Forex Volatility: A substantial amount of Avantor’s revenues is derived from international operations. Avantor also anticipates that a significant portion of its sales will continue to come from international markets in the future. The revenues reported by Avantor with respect to its operations outside of the United States may be adversely affected by fluctuations in foreign currency exchange rates.
Avantor has been witnessing a negative estimate revision trend for 2025. Over the past 90 days, the Zacks Consensus Estimate for its earnings per share has moved south 7 cents to $1.05.
The Zacks Consensus Estimate for first-quarter 2025 revenues is pegged at $1.61 billion, which indicates a 4.1% decline from the year-ago reported number.
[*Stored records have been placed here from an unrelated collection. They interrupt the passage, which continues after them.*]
protected theorem Evolves.skipEntry {o : OutcomeCode} {c : Capture} {i : WalkItem} {e : PlanEntry} (h : Evolves s₀ s) :
    Evolves s₀ (skipEntry o c i e s) := by
  unfold Machine.skipEntry
  extract_lets released told handed met
  have htold : Evolves s₀ told := .post (.releaseForEnd (.onDir h))
  clear_value told
  have hhanded : Evolves s₀ handed := .hand htold
  clear_value handed
  have hmet : Evolves s₀ met := .onCapture (.onCapture hhanded)
  clear_value met
  have hreleased : Evolves s₀ (Machine.releaseOne c.number e met) := .releaseOne hmet
  exact hreleased.same rfl rfl rfl

protected theorem Evolves.withTableEntry {f dry : State → State} (hf : ∀ t, Evolves s₀ t → Evolves s₀ (f t))
    (hdry : ∀ t, Evolves s₀ t → Evolves s₀ (dry t)) (h : Evolves s₀ s) : Act.Evolves s₀ (withTableEntry f dry s) := by
  unfold withTableEntry
  split
  · exact .ite (.did (hf s h)) .wait
  · have sought := Evolves.seekReclaim (b := false) h
    split
    next ht => exact .did (sought.of_did ht)
    next => exact .wait
    next => exact .did (hdry s h)

protected theorem Evolves.outOfTable (h : Evolves s₀ s) : Evolves s₀ (outOfTable s) :=
  .closeEarly (s := leaveUnrecorded s) (.onCapture h)

protected theorem Evolves.sectionStart {c : Capture} {i : WalkItem} {e : PlanEntry} (h : Evolves s₀ s) :
    Act.Evolves s₀ (sectionStart c i e s) := by
  unfold sectionStart
  split
  · exact .did (.closeEarly h)
  · split
    · exact .did (.powerClose h)
    · exact Evolves.withTableEntry (f := Machine.beginSection c i e) (dry := Machine.outOfTable) (fun _ => Evolves.beginSection)
        (fun _ => Evolves.outOfTable) h

protected theorem Evolves.sectionSkip {c : Capture} {i : WalkItem} {e : PlanEntry} (h : Evolves s₀ s) :
    Act.Evolves s₀ (sectionSkip c i e s) :=
  Evolves.withTableEntry (f := fun s => Machine.afterSection (Machine.skipEntry .skippedPower c i e s)) (dry := Machine.outOfTable)
    (fun _ ht => Evolves.afterSection (Evolves.skipEntry ht)) (fun _ => Evolves.outOfTable) h

protected theorem Evolves.skipStep {c : Capture} (h : Evolves s₀ s) : Act.Evolves s₀ (skipStep c s) := by
  unfold skipStep
  split
  · exact .did (.setPhase h)
  · split
    · exact .did (.setPhase h)
    · exact Evolves.withTableEntry (fun _ => Evolves.skipEntry) (fun _ => Evolves.onCapture) h

protected theorem Evolves.sectionEndStep {c : Capture} (h : Evolves s₀ s) : Act.Evolves s₀ (sectionEndStep c s) := by
  refine .ite (.did (.setPhase h)) (.ite .wait ?_)
  split
  · exact .did (.setPhase (.post (.releaseForEnd h)))
  · exact .did (.setPhase h)

protected theorem Evolves.drainStep (h : Evolves s₀ s) : Act.Evolves s₀ (drainStep s) := by
  unfold drainStep
  split
  · exact .did (.queueData h)
  · exact .did (.setPhase h)

protected theorem Evolves.trailerStep {c : Capture} {x : Section} (h : Evolves s₀ s) : Act.Evolves s₀ (trailerStep c x s) := by
  unfold trailerStep
  extract_lets lapsed bytes place
  have hplace : place.Evolves s₀ := .did (.setPhase (.onSection h))
  clear_value place
  refine .ite hplace (.ite (.did (.setPhase h)) ?_)
  split
  next ha => exact Evolves.pageNeeds ha h
  · exact hplace

protected theorem Evolves.openSlotStep {c : Capture} (h : Evolves s₀ s) : Act.Evolves s₀ (openSlotStep c s) := by
  unfold openSlotStep
  split
  · exact .did (.openCapture h)
  · have sought := Evolves.seekReclaim (b := false) h
    split
    next ht => exact .did (sought.of_did ht)
    next => exact .wait
    next => exact .did (.refuseOpening h)

protected theorem Evolves.openHeadStep {c : Capture} (h : Evolves s₀ s) : Act.Evolves s₀ (openHeadStep c s) := by
  unfold openHeadStep
  have given := Evolves.giveBuffer (c := c) (n := 0)
    (bs := identityBlock c.number c.trigOpen c.first c.openTime c.epoch) (b := true) h
  split
  · exact .wait
  next ht =>
    split
    · exact .did (.setPhase (.onStore (.onBuf (given.of_did ht))))
    · exact .did (given.of_did ht)

protected theorem Evolves.gatheringStep {c : Capture} {x : Section} {e : PlanEntry} (h : Evolves s₀ s) :
    Act.Evolves s₀ (gatheringStep c x e s) := by
  refine .ite (.did (.powerClose h)) (.ite (Evolves.placeStep h) ?_)
  split
  · exact .ite (.did (.queueData h)) (Evolves.gatherStep h)
  · exact Evolves.gatherStep h

protected theorem Evolves.sectionStep {c : Capture} (h : Evolves s₀ s) : Act.Evolves s₀ (sectionStep c s) := by
  unfold sectionStep
  split
  · extract_lets e
    split
    · exact Evolves.gatheringStep h
    · exact Evolves.trailerStep h
    · exact .ite (.did (.setPhase h)) (Evolves.placeStep h)
    · exact .ite (.did (.sectionRecordStep h)) .wait
    · exact .wait
  · exact .wait

protected theorem Evolves.phaseStep {c : Capture} (h : Evolves s₀ s) : Act.Evolves s₀ (phaseStep c s) := by
  unfold phaseStep
  split
  case h_5 => exact .ite (.did (.setPhase (.hand h))) .wait
  case h_6 => exact Evolves.openHeadStep h
  case h_7 =>
    split
    · exact .did (.setPhase h)
    · exact .wait
  case h_8 =>
    split
    · exact Evolves.sectionSkip h
    · exact .wait
  case h_9 =>
    split
    · exact Evolves.sectionStart h
    · exact .wait
  case h_14 => exact Evolves.drainStep h
  case h_15 => exact Evolves.sectionEndStep h
  case h_16 => exact Evolves.skipStep h
  case h_17 => exact .ite (.did (.setPhase (.hand h))) .wait
  all_goals first | exact .wait | exact Evolves.sectionStep h

protected theorem Evolves.endsAtOnce {c : Capture} {t : State} (ht : endsAtOnce c s = some t) (h : Evolves s₀ s) :
    Evolves s₀ t := by
  unfold endsAtOnce at ht
  split at ht
  · cases ht
    exact .endGathering h
  · split at ht
    · split at ht
      · cases ht
        exact .onSection h
      · split at ht
        · obtain ⟨o, -, rfl⟩ := Option.map_eq_some_iff.mp ht
          exact .endGathering h
        · cases ht
    · cases ht

protected theorem Evolves.engineStep (h : Evolves s₀ s) : Act.Evolves s₀ (engineStep s) := by
  unfold engineStep
  split
  · exact .wait
  · split
    next ht => exact .did (Evolves.endsAtOnce ht h)
    · refine .ite (Evolves.openSlotStep h) (.ite .wait ?_)
      split
      · exact .ite (.did (.hand (.onCapture h))) .wait
      · exact .ite (.did (.ite (.setStall h) (.onCapture h))) (.ite (.did (.powerClose h))
          (.ite (Evolves.allotBlock (fun _ => .cutSection) h) (Evolves.phaseStep h)))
Some better-ranked stocks in the broader medical space are Masimo MASI, Boston Scientific BSX and Cardinal Health CAH. At present, Masimo sports a Zacks Rank #1 (Strong Buy), whereas Boston Scientific and Cardinal Health carry a Zacks Rank #2 (Buy) each. You can see the complete list of today’s Zacks #1 Rank stocks here.
Masimo’s shares have rallied 30.1% in the past year. Estimates for MASI’s 2024 earnings per share (EPS) have increased 1.2% to $4.10 in the past 30 days. MASI’s earnings beat estimates in each of the trailing four quarters, the average surprise being 17.1%. In the last reported quarter, it posted an earnings surprise of 16.6%.
Estimates for Boston Scientific’s 2025 EPS have jumped 2.9% to $2.85 in the past 30 days. Shares of the company have surged 56.7% in the past year compared with the industry’s growth of 12.5%. BSX’s earnings surpassed estimates in each of the trailing four quarters, the average surprise being 8.25%. In the last reported quarter, it delivered an earnings surprise of 7.69%.
Estimates for Cardinal Health’s fiscal 2025 EPS have increased 1.5% to $7.94 in the past 30 days. Shares of the company have gained 15.2% in the past year against the industry’s 4.1% decline. CAH’s earnings surpassed estimates in each of the trailing four quarters, the average surprise being 9.6%. In the last reported quarter, it delivered an earnings surprise of 10.3%.